AUTHOR=Lezhnina Olga TITLE=Depression, anxiety, and burnout in academia: topic modeling of PubMed abstracts JOURNAL=Frontiers in Research Metrics and Analytics VOLUME=8 YEAR=2023 URL=https://www.frontiersin.org/journals/research-metrics-and-analytics/articles/10.3389/frma.2023.1271385 DOI=10.3389/frma.2023.1271385 ISSN=2504-0537 ABSTRACT=

The problem of mental health in academia is increasingly discussed in literature, and to extract meaningful insights from the growing amount of scientific publications, text mining approaches are used. In this study, BERTopic, an advanced method of topic modeling, was applied to abstracts of 2,846 PubMed articles on depression, anxiety, and burnout in academia published in years 1975–2023. BERTopic is a modular technique comprising a text embedding method, a dimensionality reduction procedure, a clustering algorithm, and a weighing scheme for topic representation. A model was selected based on the proportion of outliers, the topic interpretability considerations, topic coherence and topic diversity metrics, and the inevitable subjectivity of the criteria was discussed. The selected model with 27 topics was explored and visualized.
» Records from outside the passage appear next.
-- ==== Sys2Proof/Machine/Environment.lean ====
section
/-! DEFINITION. What the environment does to the engine between steps: initialise, load and start a program (70_reset_and_hazards.md R200 to R204),
supply a word of input (10_state.md R35). -/

namespace Sys2Proof.Machine

/-- Initialisation, the only reset (70_reset_and_hazards.md R200, R201): memory all zero, SP = STACK_BASE, Running, output empty; AC, MAR, MBR, IR and
the two latches `unspecified`, each a free value. The input channel is the environment's and PC is the loader's. -/
def State.initialise (s : State) : State :=
  { s with
    mem := []
    sp := BitVec.ofNat 16 s.params.stackBase
    run := .running
    outputChannel := []
    ac := Config.freeWord s.draws
    mar := Config.freeWord (s.draws + 1)
    mbr := Config.freeWord (s.draws + 2)
    ir := Config.freeWord (s.draws + 3)
    inputLatch := Config.freeWord (s.draws + 4)
    outputLatch := Config.freeWord (s.draws + 5)
    draws := s.draws + 6 }

/-- Loading and start (70_reset_and_hazards.md R202, R203): the buffer is copied from START_ADDRESS on and PC <- START_ADDRESS; a buffer that does not
fit is refused and the engine does not start. -/
def State.load (s : State) (buffer : List Word) : Result :=
  if s.params.startAddress + buffer.length ≤ s.params.memSize then
    .next ({ s with mem := Memory.writeAll s.mem s.params.startAddress buffer }.setPc (BitVec.ofNat 16 s.params.startAddress))
  else .refused .programDoesNotFit

/-- The order of a run up to its first step (70_reset_and_hazards.md R204): initialise, load, set PC. -/
def State.start (s : State) (buffer : List Word) : Result := s.initialise.load buffer

/-- The environment appends a word to the pending input (10_state.md R35). -/
def State.supplyInput (s : State) (w : Word) : State := { s with inputChannel := s.inputChannel ++ [w] }

end Sys2Proof.Machine
end

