-- ==== Sys2Proof/Tests/Slice0.lean ====
section
/-! SUPPORT. Tests, with expected results from the tables of 30_encoding.md R72 and the vectors of 95_test_vectors.md, and for each statement
with hypotheses a witness that meets them. -/

namespace Sys2Proof.Tests

open Sys2Proof.Machine

/-! ## Helpers -/

/-- A state to run one instruction in: reset, with AC, PC, SP and the listed words. -/
def boot (ac pc sp : Word) (cells : Memory) : State := { State.reset with ac := ac, pc := pc, sp := sp, mem := cells }

/-- The same with AC_OVERFLOW = fault. -/
def bootFault (ac : Word) (cells : Memory) : State :=
  { boot ac 0 2000 cells with params := { Params.hardware with acOverflow := .fault } }

/-- The same with a memory of 4095 words, so that the operand 0xFFF lies outside it. -/
def bootSmall (ac pc sp : Word) (cells : Memory) : State :=
  { boot ac pc sp cells with params := { Params.hardware with memSize := 4095 } }

/-- The same with words pending on the input channel. -/
def bootInput (pc : Word) (cells : Memory) (pending : List Word) : State :=
  { boot 1 pc 2000 cells with inputChannel := pending }

/-- What the next state shows through `f`, if there is one. -/
def shows {α : Type} (r : Result) (f : State → α) : Option α :=
  match r with
  | .next t => some (f t)
  | .fault _ => none
  | .refused _ => none

/-- The state two steps on. -/
def twice (s : State) : Result :=
  match step s with
  | .next t => step t
  | .fault f => .fault f
  | .refused r => .refused r

/-! ## Well-formedness -/

/-- With ENABLED_OPCODES lacking PUSH, PUSH is ill formed and the engine does not run it (30_encoding.md R77; V-UNK-3). -/
theorem test_wellFormed_refuses_disabled :
    Instr.wellFormed { Params.hardware with enabled := [.load, .halt] } .push = false ∧
    Instr.wellFormed { Params.hardware with enabled := [.load, .halt] } .halt = true ∧
    shows (step { boot 1 0 2000 [(0, 0xE000)] with params := { Params.hardware with enabled := [.load, .halt] } })
      (fun t => (t.run, t.pc, t.sp, t.mem)) =
      some (.faulted (.unknownOpcode 0xE000 0), 1, 2000, [(0, 0xE000)]) := by decide

/-- Each constraint of 00_scope.md R7 is checked, and the defaults meet them. -/
theorem test_params_wf :
    Params.hardware.wf = true ∧
    Params.wf { Params.hardware with memSize := 4097 } = false ∧
    Params.wf { Params.hardware with memSize := 0, stackBase := 0 } = false ∧
    Params.wf { Params.hardware with stackBase := 4097 } = false ∧
    Params.wf { Params.hardware with startAddress := 4096 } = false ∧
    Params.wf { Params.hardware with enabled := [.load, .load] } = false := by decide

/-- The canonical form refuses a zero word, a repeated address and a falling address. -/
theorem test_memory_wf :
    Memory.wf [(0, 1), (4095, 2)] = true ∧ Memory.wf [(3, 0)] = false ∧ Memory.wf [(3, 1), (3, 2)] = false ∧
    Memory.wf [(3, 1), (2, 2)] = false ∧ Memory.below 4096 [(4096, 1)] = false := by decide

/-! ## Decoding: a word of each row, written out from the patterns of 30_encoding.md R72 -/

theorem test_decode_load : decodeWord 0b0001101010111100#16 = .instr (.load 0xABC) := by decide
theorem test_decode_store : decodeWord 0b0010101010111100#16 = .instr (.store 0xABC) := by decide
theorem test_decode_add : decodeWord 0b0011101010111100#16 = .instr (.add 0xABC) := by decide
theorem test_decode_sub : decodeWord 0b0100101010111100#16 = .instr (.sub 0xABC) := by decide
theorem test_decode_input : decodeWord 0b0101000000000000#16 = .instr .input := by decide
theorem test_decode_output : decodeWord 0b0110000000000000#16 = .instr .output := by decide
theorem test_decode_halt : decodeWord 0b0111000000000000#16 = .instr .halt := by decide
theorem test_decode_skipcond : decodeWord 0b1000100000000000#16 = .instr (.skipcond 0x800) := by decide
theorem test_decode_jmp : decodeWord 0b1001101010111100#16 = .instr (.jmp 0xABC) := by decide
theorem test_decode_call : decodeWord 0b1010101010111100#16 = .instr (.call 0xABC) := by decide
theorem test_decode_loadi : decodeWord 0b1011101010111100#16 = .instr (.loadi 0xABC) := by decide
theorem test_decode_ret : decodeWord 0b1100000000000000#16 = .instr .ret := by decide
theorem test_decode_storei : decodeWord 0b1101101010111100#16 = .instr (.storei 0xABC) := by decide
theorem test_decode_push : decodeWord 0b1110000000000000#16 = .instr .push := by decide
theorem test_decode_pop : decodeWord 0b1111101010111100#16 = .instr (.pop 0xABC) := by decide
The topics evolved differently with time: research papers on students' pandemic-related anxiety and medical residents' burnout peaked in recent years, while publications on psychometric research or internet-related problems are yet to be presented more amply. The study demonstrates the use of BERTopic for analyzing literature on mental health in academia and sheds light on areas in the field to be addressed by further research.